__TASK BRIEF__. Return all lines in the material below that contain "hrep".

__INFORMATION PROVIDED__.
/-- The reply of a request that is executed has room. -/
theorem State.accepts_room {s : State} {r : Req} (h : s.accepts opRegWrite r) : (s.ring (r.ring + 8)).length < 64 := by
  obtain ⟨-, hexec, -⟩ := h
  simp only [State.executes, Bool.and_eq_true, decide_eq_true_eq] at hexec
  have : replySpan opRegWrite.code = 1 := rfl
  omega

/-- A REG_WRITE that is refused names the address, and changes nothing but what counting and answering it changes. -/
theorem regWrite_refused {st : Status} {a : Nat} (h : s.accepts opRegWrite r) (hst : st.good = false)
    (hrun : runRegWrite r (s.atHandler opRegWrite r) = errAt (s.atHandler opRegWrite r) st a) (hmaster : s.follower = true → r.target ≠ 0x0F) :
    (∃ p ∈ (s.command opRegWrite r).ring (r.ring + 8), p.bytes = sealed s.tag 0x8111 r.seq 0 s.position (le 2 st ++ le 2 0 ++ le 4 a))
      ∧ KeptBut [.now, .pwr, .regs, .rings, .proto, .casc] s (s.command opRegWrite r) ∧ RegsKeptBut answerFields s (s.command opRegWrite r) := by
  have hrun' : opRegWrite.run r (s.atHandler opRegWrite r) = errAt (s.atHandler opRegWrite r) st a := hrun
  refine ⟨?_, ?_, ?_⟩
  · have hrep := State.command_replied s opRegWrite r h
    rw [hrun'] at hrep
    obtain ⟨p, hp, hbytes⟩ := hrep (by simp [replyParams, errAt])
      (by simpa [errAt, State.ring] using State.accepts_room h) (by simp [errAt]) (by simp [errAt, hst]) hmaster
    exact ⟨p, hp, by rw [hbytes]; simp [replyParams, errAt, opRegWrite]⟩
  · exact (State.command_from s opRegWrite r h (congrArg Answer.state hrun') (KeptBut.refl [] _)).mono (by simp)
  · have hregs := (State.command_accepted s opRegWrite r h).2
    rw [hrun'] at hregs
    exact (RegsKeptBut.of_regs (State.atHandler_regs s opRegWrite r)).trans hregs

/-- What follows the handler of a REG_WRITE that is accepted with the state `u`. -/
theorem regWrite_from {u : State} (h : s.accepts opRegWrite r) (hrun : runRegWrite r (s.atHandler opRegWrite r) = accept u) :
    KeptBut answerParts u (s.command opRegWrite r) ∧ RegsKeptBut answerFields u (s.command opRegWrite r) := by
  have hc := State.command_accepted s opRegWrite r h
  rw [show opRegWrite.run r (s.atHandler opRegWrite r) = accept u from hrun] at hc
  exact hc
end

end Sys2Proof.Machine

namespace Sys2Proof.Machine

/-! ### The fields of a register written (R291) -/

/-- What a field reads after a write of its register that holds `v` in all and acts with `acts`. -/
def Field.written (f : Field) (v acts x : Nat) : Nat :=
  match f.acc with
  | .rw => bits v f.lo f.width
  | .w1c => (x ^^^ (x &&& bits acts f.lo f.width)) % 2 ^ f.width
  | _ => x

/-- Clearing the same bits again changes nothing. -/
theorem clear_clear (x m w : Nat) :
    ((x ^^^ (x &&& m)) % 2 ^ w ^^^ ((x ^^^ (x &&& m)) % 2 ^ w &&& m)) % 2 ^ w = (x ^^^ (x &&& m)) % 2 ^ w := by
  refine Nat.eq_of_testBit_eq (fun i => ?_)
  simp only [Nat.testBit_mod_two_pow, Nat.testBit_xor, Nat.testBit_and]
  cases decide (i < w) <;> cases x.testBit i <;> cases m.testBit i <;> rfl

/-- Writing a field twice is writing it once. -/
theorem Field.written_written (f : Field) (v acts x : Nat) : f.written v acts (f.written v acts x) = f.written v acts x := by
  unfold Field.written
  cases f.acc
  case w1c => exact clear_clear _ _ _
  all_goals rfl

theorem State.writeField_kept (s : State) (v acts : Nat) (f : Field) : KeptBut [.regs] s (s.writeField v acts f) := by
  unfold State.writeField
  split
  · exact State.set_kept _ _ _
  · exact State.set_kept _ _ _
  · exact KeptBut.refl _ s

theorem State.writeField_get_same (s : State) (v acts : Nat) (f : Field) : (s.writeField v acts f).get f = f.written v acts (s.get f) := by
  unfold State.writeField Field.written
  cases f.acc
  case rw => exact (State.get_set_same _ _ _).trans (Nat.mod_mod _ _)
  case w1c => exact State.get_set_same _ _ _
  all_goals rfl

theorem State.writeField_get_other (s : State) (v acts : Nat) {f g : Field} (h : g.key ≠ f.key) : (s.writeField v acts f).get g = s.get g := by
  unfold State.writeField
  split
  · exact State.get_set_other _ _ _ _ h
  · exact State.get_set_other _ _ _ _ h
  · rfl

/-- The fields of a list written, in order. -/
def State.writeFields (s : State) (v acts : Nat) (fs : List Field) : State := fs.foldl (fun (s : State) f => s.writeField v acts f) s

theorem State.writeFields_kept (v acts : Nat) (fs : List Field) : ∀ s : State, KeptBut [.regs] s (s.writeFields v acts fs) := by
  induction fs with
  | nil => exact KeptBut.refl _
  | cons f fs ih => intro s; exact (State.writeField_kept s v acts f).trans (ih _)
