-- ==== Sys2Proof/Machine/Flags.lean ====
section
/-! DEFINITION. The core keeps no flags and no condition codes (spec/10_state.md R40). What stands here is
computed inside one instruction and stored nowhere: the comparisons on register contents, signed on `s(v)` and
unsigned on `u(v)` (spec/00_scope.md R9), and the signed-add overflow of BOVC and BNVC. -/

namespace Sys2Proof.Machine

/-- `s(a) < s(b)`. -/
def ltSigned (a b : Word) : Bool := decide (a.toInt < b.toInt)

/-- `u(a) < u(b)`. -/
def ltUnsigned (a b : Word) : Bool := decide (a.toNat < b.toNat)

/-- `s(a) >= s(b)`. -/
def geSigned (a b : Word) : Bool := !ltSigned a b

/-- `u(a) >= u(b)`. -/
def geUnsigned (a b : Word) : Bool := !ltUnsigned a b

/-- `s(a) < 0`. -/
def ltZero (a : Word) : Bool := ltSigned a 0#32

/-- `s(a) >= 0`. -/
def geZero (a : Word) : Bool := !ltZero a

/-- `s(a) > 0`. -/
def gtZero (a : Word) : Bool := ltSigned 0#32 a

/-- `s(a) <= 0`. -/
def leZero (a : Word) : Bool := !gtZero a

/-- The result of a set-on-less-than: 1 or 0. -/
def boolWord (c : Bool) : Word := if c then 1#32 else 0#32

/-- Signed-add overflow (spec/44_pop_compact.md R245, form (ii)): the operands sign-extended to 33 bits and
added, bit 32 of the sum differs from bit 31. -/
def addOverflows (a b : Word) : Bool :=
  let t := a.signExtend 33 + b.signExtend 33
  t.getLsbD 32 != t.getLsbD 31

end Sys2Proof.Machine
end

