-- ==== Sys2Proof/Machine/MulDiv.lean ====
section
/-! DEFINITION. The meanings of SPECIAL multiply and divide, SOP30 to SOP33 (spec/42_special_muldiv_jump_trap.md section 1). Each starts in the state before the step's
`update_pc()`; registers are read there (spec/40_step.md R131). -/

namespace Sys2Proof.Machine

/-- MUL (R181): low word of the signed product. -/
def execMul (rd rs rt : Reg) (s : State) : Result :=
  writeResult rd (lowWord (mul64s (s.reg rs) (s.reg rt))) s

/-- MUH (R182): high word of the signed product. -/
def execMuh (rd rs rt : Reg) (s : State) : Result :=
  writeResult rd (highWord (mul64s (s.reg rs) (s.reg rt))) s

/-- MULU (R183): low word of the unsigned product. -/
def execMulu (rd rs rt : Reg) (s : State) : Result :=
  writeResult rd (lowWord (mul64u (s.reg rs) (s.reg rt))) s

/-- MUHU (R184): high word of the unsigned product. -/
def execMuhu (rd rs rt : Reg) (s : State) : Result :=
  writeResult rd (highWord (mul64u (s.reg rs) (s.reg rt))) s

/-- DIV (R185): signed quotient truncated toward zero, `DIV_OVF` where it does not fit (R189); fails on a zero divisor. -/
def execDiv (rd rs rt : Reg) (s : State) : Result :=
  divideInto rd (s.reg rt) (signedQuotient s.config.divOverflow (s.reg rs) (s.reg rt)) s

/-- MOD (R186): signed remainder, of the dividend's sign, `DIV_OVF` in the overflow case (R189); fails on a zero divisor. -/
def execMod (rd rs rt : Reg) (s : State) : Result :=
  divideInto rd (s.reg rt) (signedRemainder s.config.divOverflow (s.reg rs) (s.reg rt)) s

/-- DIVU (R187): `floor(u(x[rs]) / u(x[rt]))`; fails on a zero divisor. -/
def execDivu (rd rs rt : Reg) (s : State) : Result :=
  divideInto rd (s.reg rt) (unsignedQuotient (s.reg rs) (s.reg rt)) s

/-- MODU (R188): `u(x[rs]) mod u(x[rt])`; fails on a zero divisor. -/
def execModu (rd rs rt : Reg) (s : State) : Result :=
  divideInto rd (s.reg rt) (unsignedRemainder (s.reg rs) (s.reg rt)) s

end Sys2Proof.Machine
end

__TASK OUTPUT__.
  · have hrep := State.command_replied s opRegWrite r h
    rw [hrun'] at hrep
    obtain ⟨p, hp, hbytes⟩ := hrep (by simp [replyParams, errAt])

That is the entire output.